二、早期丰富环境暴露增强大鼠听空间敏感性的细胞分子机制
实验采用分子生物学蛋白免疫印迹(western blotting)技术和离体脑片记录方法,研究了早期丰富环境暴露诱导大鼠听空间敏感性增强的细胞分子机制。免疫印迹检测结果表明,生后早期丰富环境暴露,可明显上调听皮层NMDA受体NR1、NR2A、NR2B亚单位和AMPA受体GluR2亚单位蛋白质的表达;抑制性GABAA受体α1、β3亚单位表达;NR2A/NR2B以及GABAΛα1/α3表达比值显著提高。中脑下丘的检测结果显示,NR1、NR2A、NR2B、GluR2、GABAΛα1和GABAAβ3的表达也都明显上调,呈现与听皮层相一致的表达变化趋势。离体脑片LTP记录结果显示,早期丰富环境暴露,明显提高了刺激白质(white matter, WM)所诱导的听皮层Ⅱ/Ⅲ层(layersⅡ/Ⅲ) LTP幅度,在相同浓度的NMDA受体拮抗剂APV (D-2-amino-5-phosphono-valeric acid)和AMPA受体拮抗剂DNQX (6, 7-dinitroquinoxaline-2,3-dione)作用下,EE动物LTP被抑制的幅度明显小于CON组和PE组动物。以上结果表明,生后早期丰富环境暴露可显著地上调听皮层兴奋性和抑制性受体亚单位的表达,提高突触传递的效率。提示丰富环境可能是通过影响听觉中枢兴奋性和抑制性信息传递系统发育的平衡,实现对听觉功能可塑性调控的。
三、早期丰富环境暴露诱导听觉功能可塑性的保持
幼年动物在生后第7天(P7)开始饲养于丰富环境中,成年后(P56)再返回到正常环境中饲养,至115天龄(P115)左右,分别进行行为学和电生理学和分子生物学实验。结果显示:1.在声源-方位分辨作业中,与同龄对照动物相比,EE动物完成作业的正确率(percent correct)高,反应时(reaction time)和方位分辨偏差(azimuth deviation)小;2.听皮层神经元频率调谐曲线(frequency tuning curve)和水平方位选择性曲线(azimuth selective curve)明显锐化,水平方位调谐深度(azimuth tuning depth)增加,听空间感受野(auditory spatial receptive field)缩小;3.听皮层抑制性GABAA受体α1、β3亚单位,GABAΛα1/GABAΛα3表达比值显著增加;兴奋性NMDA受体NR1、NR2A、NR2B和AMPA受体GluR2亚单位蛋白的表达量均有不同程度的上调。结果提示,听觉中枢兴奋性NMDA受体、AMPA受体和GABAA受体亚单位表达调控参与了早期丰富环境诱导的大鼠听空间敏感性增强效应的保持。
脑功能发育可塑性及其细胞分子机制研究是神经科学重要的研究领域,它不仅对最终揭示脑发育和可塑性的奥秘有重要理论意义,而且,可能为有效矫治、修复脑感觉功能障碍、研发改善、治疗感觉功能障碍疾病的新策略和手段提供神经生物学实验依据,具有现实的指导意义和积极的应用前景。
Enriched environment (EE) has an important role in the development and plasticity of the brain, while the early experience-dependent plasticity during the critical period is a major research field for sensory system. These two highly fruitful fields, namely, sensory-cortical plasticity and EE, are combined together in a novel attempt to investigate the effects of the EE-induced plasticity. The present study used rats as animal model to find out the underlying mechanism of how early EE exposure influenced the functional plasticity of central auditory system, through behavior, electro-physiological and molecular biological methods.

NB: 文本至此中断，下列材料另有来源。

-- ==== Sys2Proof/Machine/Ops.lean ====
section
/-!
DEFINITION. The operations every command is written over: byte and word conversion
(20_memory.md R42), the buffer memory (R43), the register updates, and the two ways a command
ends (60_exceptions.md R161).
-/

namespace Sys2Proof.Machine

/-! ## Bytes and words -/

/-- Byte `i` of a word, byte 0 the least significant: component `i` of `bytes_of_word`
(20_memory.md R42). -/
def byteOfWord (w : Word) (i : Nat) : Byte := w.extractLsb' (8 * i) 8

/-- `word_of_bytes`, the first byte at the lowest address (20_memory.md R42). -/
def wordOfBytes (b0 b1 b2 b3 : Byte) : Word :=
  BitVec.ofNat 32 (b0.toNat + 2 ^ 8 * b1.toNat + 2 ^ 16 * b2.toNat + 2 ^ 24 * b3.toNat)

/-- Register `i` of four (10_state.md R11, R23). -/
def regOf (r : Words4) (i : BitVec 2) : Word :=
  match i.toFin with
  | 0 => r.w0
  | 1 => r.w1
  | 2 => r.w2
  | 3 => r.w3

/-! ## The cell list and the buffer memory -/

/-- The byte listed at an address, if any. -/
def cellGet : List Host.Cell → Nat → Option Byte
  | [], _ => none
  | c :: m, a => if a = c.1 then some c.2 else cellGet m a

/-- List a byte at an address, keeping the addresses rising. -/
def cellSet : List Host.Cell → Nat → Byte → List Host.Cell
  | [], a, v => [(a, v)]
  | c :: m, a, v =>
    if a < c.1 then (a, v) :: c :: m
    else if a = c.1 then (a, v) :: m
    else c :: cellSet m a v

/-- What an address reads as: the byte written there last, and the unspecified byte of the last
reset where nothing has been written since (10_state.md R25; 70_reset_and_hazards.md R181). -/
def Memory.read (m : Memory) (a : Nat) : Byte := (cellGet m.cells a).getD (Config.freeByte m.draw a)

/-- Write one byte. -/
def Memory.write (m : Memory) (a : Nat) (v : Byte) : Memory := { m with cells := cellSet m.cells a v }

/-- The canonical form: a capacity the spec allows, addresses strictly rising, every address in
the buffer. -/
def Memory.wf (m : Memory) : Bool :=
  Config.capOk m.cap && decide (m.cells.Pairwise fun c d => c.1 < d.1)
    && m.cells.all fun c => decide (c.1 < m.cap)

/-! ## Register updates -/

def setErrcode (c : BitVec 8) (s : State) : State := { s with errcode := c }

def setBuf (m : Memory) (s : State) : State := { s with buf := m }

def setWork (w : Work) (s : State) : State := { s with work := w }

def setLen (v : Word) (s : State) : State := { s with len := v }

def setPadcnt (v : Word) (s : State) : State := { s with padcnt := v }

/-! ## Engine-side memory access (20_memory.md R43) -/

/-- `BUF[a]`, that is `MemRead(a, 1)` (20_memory.md R43). -/
def byteAt (s : State) (a : Nat) : Byte := s.buf.read a

/-- `MemRead(a, 4)` (20_memory.md R43). -/
def wordAt (s : State) (a : Nat) : Word :=
  wordOfBytes (byteAt s a) (byteAt s (a + 1)) (byteAt s (a + 2)) (byteAt s (a + 3))

/-- `MemWrite(a, 1, b)` (20_memory.md R43). -/
def storeByte (a : Nat) (b : Byte) (s : State) : State := setBuf (s.buf.write a b) s

/-- `MemWrite(a, 4, w)` (20_memory.md R43). -/
def storeWord (a : Nat) (w : Word) (s : State) : State :=
  storeByte (a + 3) (byteOfWord w 3) (storeByte (a + 2) (byteOfWord w 2)
    (storeByte (a + 1) (byteOfWord w 1) (storeByte a (byteOfWord w 0) s)))

/-- Write the byte `v` at `a`, `a + 1`, ..., `a + n - 1`, in ascending order
(42_padding_codec.md R111). -/
def storeFill (a : Nat) (v : Byte) : Nat → State → State
  | 0, s => s
  | n + 1, s => storeByte (a + n) v (storeFill a v n s)

/-! ## The end of a command (60_exceptions.md R161) -/

/-- `raise E`: the command ends with its result code and no further effect. This is all there is
of an exception on the engine: no vector, no saved register, no mode, and so nothing to return
from (60_exceptions.md R161, R163, R164). -/
def raise (e : ResultCode) (s : State) : Answer := .next (setErrcode e.code s)

/-- Success: the effects are applied and ERRCODE <- 0 (60_exceptions.md R161). -/
def succeed (s : State) : Answer := .next (setErrcode ResultCode.ok.code s)

end Sys2Proof.Machine
end

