-- ==== Sys2Proof/Machine/Core.lean ====
section
/-!
DEFINITION. The machine as the host's interface names it.
-/

def Sys2Proof.core : Host.Core := { State := Sys2Proof.Machine.State, Fault := Sys2Proof.Machine.Fault, Refusal := Sys2Proof.Machine.Refusal, step := Sys2Proof.Machine.step, reset := Sys2Proof.Machine.State.reset }
end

This dissertation includes three parts as follow:
1. Enriched environment-induced auditory spatial sensitivity of the rat
Rats were raised in enriched environment from postnatal day 7 to day 56, the EE condition was renew in several days to keep novelty. We used 12 EE rat and 11 CON rats for the study. By testing behavioral tasks via auditory cues, we have shown that EE improved the number of correct scores, but decreased the reaction time and azimuth deviation in behavioral performance of sound-azimuth discrimination. By in vivo extracellular recording, we have shown that EE enhanced the directional sensitivity of neurons in the primary auditory cortex. For example, EE rats had a smaller spatial receptive field, sharper frequency tuning curve and directional selective curve of auditory neurons compared with normal rats. Our findings indicate that early exposure to EE increases directional sensitivity. These results provide an insight into developmental plasticity in the auditory system.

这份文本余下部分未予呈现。